Input Is All That Matters
Sam Kaplan
July 12, 2026
Last week I took a photo of friends at dinner. It was bad. Tilted, focus on the wrong table, half the group in shadow. Ten years ago, that photo goes in the trash.
Instead I ran it through an image model and got the photo I wish I'd taken. Perfectly framed, perfectly lit, and still them - same people, same table, same moment. Nothing invented, everything fixed.
That bad photo wasn't a failed photograph. It was a perfect input.
For a hundred years, the craft of photography lived in the moment of capture. Framing, light, focus, timing - you had one shot to get it right, and getting it right was the art. That era is ending. Your phone's job is no longer to produce a finished image. Its job is to collect data about a moment: who was there, where, what happened. The model turns that data into the finished thing. The camera is becoming a sensor.
Video makes this even clearer.
Say you and your friends film a sketch this weekend. The bit is genuinely funny. Doesn't matter - it will look amateur, even on the newest iPhone. The lighting is whatever the room gives you. The angles are wherever someone could stand. The mic picks up the fridge.
But everything valuable is already in that footage. The banter, the timing, the performances. That's the input. The rest is production, and production is exactly what models are about to absorb.
Today, images are basically solved. Video is close: models can already generate stunning footage, and the frontier is reliably preserving your specific people, performances, and audio across a full scene. That gap is closing fast.

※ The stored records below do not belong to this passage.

/-- PART_ZEROING_DONE (R341): the partition becomes ACTIVE with its regions written, or, its contexts being FREE, FREE. -/
def partZeroingDone (q : Fin 64) (s : State) : State :=
  let q := q.val
  match s.reqOf 0x10 (fun r => r.args.length = 3 && decide (r.args.getD 2 64 = q)) with
  | some (p, _) =>
    let g := s.grant q
    let s := (s.zeroNew q g).setPartState q 1
    ((s.showGrant q g).regionsSync).reqDone p 0
  | none =>
    match s.reqOf 0x11 (fun r => decide (r.arg 0 = q)) with
    | some (p, _) =>
      if s.partState q = 5 ∧ s.openCtxs q = 0 then
        let s := s.zeroGrant q (s.grant q)
        let s := { s with grants := Sparse.put (fun _ => {}) s.grants q {} }
        let s := (s.setReg (infoReg q) 0).setReg (0x02100200 + 4 * q) 0
        let s := (List.range 2).foldl (fun s i => s.setFld (0x02A0002C + 4 * i) 0 6 (s.portOwner i)) s
        (s.levelShow.regionsSync).reqDone p 0
      else s
    | none => s

def execPartZeroingDone (q : Fin 64) (s : State) : Host.Outcome State Fault Refusal :=
  .next (s.gated (partZeroingDone q))

/-- RESIZE of the context count (R345). -/
def State.resizeCtx (s : State) (p n : Nat) : State :=
  let g := s.grant p
  let others := (s.otherGrants p).foldl (fun a q => if q.1 = 0 then a else a + q.2.contexts) 0
  if n = 0 ∨ 1024 < n then s.reqDone p 0x0E08
  else if n < g.contexts then
    if n < s.openCtxs p then s.reqDone p 0x0E1B else (s.setGrant p { g with contexts := n }).reqDone p 0
  else if 960 < others + n then s.reqDone p 0x0E09
  else (s.setGrant p { g with contexts := n }).reqDone p 0

/-- RESIZE of an extent range (R345): upward over free extents, or from the top over unused ones. -/
def State.resizeRange (s : State) (p t n : Nat) : State :=
  let g := s.grant p
  let (f, c) := g.ranges.getD t (0, 0)
  let new := { g with ranges := g.ranges.set t (f, n) }
  if n ≤ c then
    let shed := (List.range (c - n)).map (fun i => (t, f + n + i))
    let pages : Nat × Nat × Nat := (t, 512 * (f + n), 512 * (c - n))
    let used := s.usedExtents
    if c ≠ n ∧ (shed.any (fun e => used.contains (extPa e.1 e.2)) || s.enclMeets pages || s.shareMeets pages) then
      s.reqDone p 0x0E1B
    else (((s.setGrant p new).releaseExtents shed).regionsSync).reqDone p 0
  else
    let more := (f + c, n - c)
    if s.extents t < f + n ∨ !s.targetOn t ∨ rangeTaken (s.otherGrants p) t more then s.reqDone p 0x0E09
    else if !s.strictFits p new then s.reqDone p 0x0E07
    else
      let s1 := s.setGrant p new
      if !s1.guardFits then s.reqDone p 0x0E1A
      else ((s1.releaseExtents ((List.range (n - c)).map (fun i => (t, f + c + i)))).regionsSync).reqDone p 0

/-- RESIZE (R345). -/
def resize (w : Who) (p : Fin 64) (s : State) : State :=
  let p := p.val
  s.request w p 0x07 fun r s =>
    let g := s.grant p
    let t := r.arg 0
    if !g.rinade || g.strict || ¬(t ≤ 16 ∨ t = 31) || (p = 0 ∧ t = 16) ||
        (List.range 1024).any (fun k => decide (s.ctxState k ≠ 0) && decide (s.ctxPart k = p) &&
          (decide (s.ctxPrio k = 0) || s.ctxAuto k)) then s.reqDone p 0x0E08
    else if t = 31 then s.resizeCtx p (r.arg 1)
    else s.resizeRange p t (r.arg 1)

def execResize (w : Who) (p : Fin 64) (s : State) : Host.Outcome State Fault Refusal :=
  .next (s.gated (resize w p))

/-! ### FREEZE and THAW (R337, R354) -/

/-- FREEZE (R354): every OPEN or HELD context of the partition freezes, at once or at the next boundary it may stop at. -/
def freeze (w : Who) (p : Fin 64) (s : State) : State :=
  let p := p.val
  s.request w p 0x12 fun r s =>
    let q := r.arg 0
    if q = 0 ∨ s.partState q ≠ 1 then s.reqDone p 0x0E0C
    else if s.ctxs.any (fun c => decide (s.ctxPart c.1 = q) && decide (s.ctxState c.1 ≠ 0) && (match c.2.job with
        | some j => decide (j.desc.f 2 0 1 = 1)
        | none => false)) then s.reqDone p 0x0E0A
    else
      let ks := (List.range 1024).filter (fun k => s.ctxPart k = q && (s.ctxState k = 1 || s.ctxState k = 2) && (s.ctx k).fault.isNone)
      let s := ks.foldl (fun s k => s.updCtx k (fun c => { c with freezing := true })) s
      (ks.foldl (fun s k => s.freezeCheck k) s).freezeEnd q

def execFreeze (w : Who) (p : Fin 64) (s : State) : Host.Outcome State Fault Refusal :=
  .next (s.gated (freeze w p))

/-- A partition's frozen contexts return to their former states; Freewheel entered meanwhile takes effect now. -/
def State.thawCtxs (s : State) (q : Nat) : State :=
  (List.range 1024).foldl (fun s k =>
    if s.ctxPart k = q ∧ s.ctxState k = 3 then
      let s := (s.setCtxState k (s.ctx k).former).updCtx k (fun c => { c with former := 0, freezing := false })
      if s.fld (attStatus q) 16 2 = 2 ∧ s.ctxState k = 1 ∧ ¬s.ctxAuto k then (s.setHold k true).holdCheck k else s
    else if s.ctxPart k = q then s.updCtx k (fun c => { c with freezing := false })
    else s) s

/-- FREEZE_TIMEOUT (R354): 100 ms have passed; FREEZE ends with 0x0E0B and every context resumes. -/
def freezeTimeout (q : Fin 64) (s : State) : State :=
  match s.reqOf 0x12 (fun r => decide (r.arg 0 = q.val)) with
  | some (p, r) => if r.at' + 100000000 ≤ s.now then (s.thawCtxs q.val).reqDone p 0x0E0B else s
  | none => s

def execFreezeTimeout (q : Fin 64) (s : State) : Host.Outcome State Fault Refusal :=
  .next (s.gated (freezeTimeout q))

/-- THAW (R337). -/
def thaw (w : Who) (p : Fin 64) (s : State) : State :=
  let p := p.val
  s.request w p 0x13 fun r s =>
    if s.partState (r.arg 0) ≠ 2 then s.reqDone p 0x0E0C
    else ((s.setPartState (r.arg 0) 1).thawCtxs (r.arg 0)).reqDone p 0

def execThaw (w : Who) (p : Fin 64) (s : State) : Host.Outcome State Fault Refusal :=
  .next (s.gated (thaw w p))

/-! ### VMID_MAP and ENG_ASSIGN -/

/-- VMID_MAP (R328, R342). -/
def vmidMap (w : Who) (p : Fin 64) (s : State) : State :=
  let p := p.val
  s.request w p 0x18 fun r s =>
    ((s.setReg (0x02A00200 + 4 * r.arg 0) (BitVec.ofNat 32 (r.arg 1))).showHarts).reqDone p 0
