def execTimeNowRead (w : Who) (wide : Bool) (s : State) : Host.Outcome State Fault Refusal :=
  .next (s.gated (timeNowRead w wide))

/-! ### Domains (R419 to R421) -/

/-- Keep TIME_SEL.HOLDOVER: 1 exactly while the selected domain is in HOLDOVER (R421). -/
def State.holdoverBit (s : State) : State := s.setBit timeSel 3 (s.fld (domState s.selected) 0 2 = 3)

/-- An automatic switch falls due when the selected domain leaves LOCKED while the other is LOCKED, and no longer is when it is
LOCKED again (R421). -/
def State.noteLeaving (s : State) (x old st : Nat) : State :=
  if old = 2 ∧ s.enabled timeCtrl ∧ s.bit timeSel 1 ∧ s.selected = x ∧ s.fld (domState (1 - x)) 0 2 = 2 then
    { s with time := { s.time with leaving := some x } }
  else if st = 2 ∧ s.time.leaving = some x then { s with time := { s.time with leaving := none } }
  else s

/-- Put a domain into a state; a change raises its interrupt (R432). -/
def State.domTo (s : State) (x st : Nat) : State :=
  let old := s.fld (domState x) 0 2
  if old = st then s
  else (((s.setFld (domState x) 0 2 st).timeIrq true x).holdoverBit).noteLeaving x old st

/-- Hold a trim within the domain's limit of TRIM_LIMIT_PPM (R419). -/
def State.clampTrim (s : State) (x : Nat) (v : Int) : Int × State :=
  let (lim, s) := s.freeRound ((s.fld (domCfg x) 16 9 * 2 * 4294967296 : Nat) : Int) 1000000
  (if v > lim then lim else if v < -lim then -lim else v, s)

/-- The servo takes an offset `e` in 2^-16 ns (R419). -/
def State.servo (s : State) (x : Nat) (e : Int) : State :=
  let step := s.fld (domCfg x + 8) 0 32
  let good := e.natAbs < s.fld (domCfg x + 4) 16 16 * 65536
  let d := { s.dom x with heard := s.now }
  if step ≠ 0 ∧ step * 65536 ≤ e.natAbs then
    let s := s.setDom x { d with clk := Clock.ofTotal (d.clk.total + e * 65536), good := 0 }
    (s.domTo x 1).raise (32 + x) (mkRec 0x0514 0 none none x)
  else
    let (i, s) := s.clampTrim x (d.integ + e / ((2 ^ s.fld (domCfg x) 8 5 : Nat) : Int))
    let (t, s) := s.clampTrim x (i + e / ((2 ^ s.fld (domCfg x) 0 5 : Nat) : Int))
    let n := if good then d.good + 1 else 0
    let s := (s.setDom x { d with integ := i, good := n }).setSreg (domTrim x) t
    match s.fld (domState x) 0 2 with
    | 1 => if n ≥ 8 then s.domTo x 2 else s
    | 2 => if good then s else s.domTo x 1
    | 3 => (s.setDom x { (s.dom x) with good := if good then 1 else 0 }).domTo x 1
    | _ => s

/-- DOMAIN_OFFSET_COMMIT (R419): the write of TIME_DOM_OFS_HI commits the pair; an enabled domain's servo takes it
while TIME is enabled. -/
def domainOffsetCommit (w : Who) (x : Fin 2) (hi : Nat) (s : State) : State :=
  let a := domCfg x.val + 0x10
  s.ownWrite w a fun at' s =>
    match regAt a, regAt (a - 4) with
    | some (rh, _, _), some (rl, _, _) =>
      let s := s.commitPair rl rh at' (a - 4) hi
      let s := s.trace 6 0xF060 none [x.val, unsigned 32 (signed 48 (s.pairVal (a - 4) a) / 65536)]
      if s.enabled timeCtrl && s.bit (domCfg x.val) 31 then
        let e := signed 48 (s.pairVal (a - 4) a)
        let s := s.setFld (domState x.val) 16 16 (s.fld (domState x.val) 16 16 + 1)
        s.servo x.val e
      else s
    | _, _ => s

def execDomainOffsetCommit (w : Who) (x : Fin 2) (hi : Nat) (s : State) : Host.Outcome State Fault Refusal :=
  .next (s.live (domainOffsetCommit w x hi))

Seedance 2.5, releasing next week, alone shows it.
Once it closes, you film your sketch and the model handles everything else. Clean audio, cinematic framing, lighting that looks like a crew spent a day on it. You could shoot in a sewer, and if the scene calls for a penthouse, you get a penthouse. What your phone captured wasn't footage. It was a performance, and the model builds the film around it.
So here's the shift: in the real world, we're moving from creating to collecting. The finished work gets made by a model. Our job is to gather the raw material only we can gather - and that material becomes more valuable, not less. Anyone will be able to generate a generic beautiful video. Only you can capture your friend's actual delivery of the joke. Real moments become the scarce ingredient.
Play it forward and essentially every image and video you see will have passed through a model. Not conjured from nothing - produced from real inputs. That's a spectacularly good deal for anyone with something to say, because the bottleneck was never ideas. Every friend group has bits funnier than half of what's on TV. What they lacked was a production team. Now everyone gets one.
Picture 2028: you and three friends spend a Saturday goofing around with an idea, phones propped on chairs, no lights, no mics. By dinner you're watching something that looks like it cost a studio a million dollars, and it's unmistakably, specifically you.
Don't worry about getting the shot right. Just get the shot. The input is all that matters.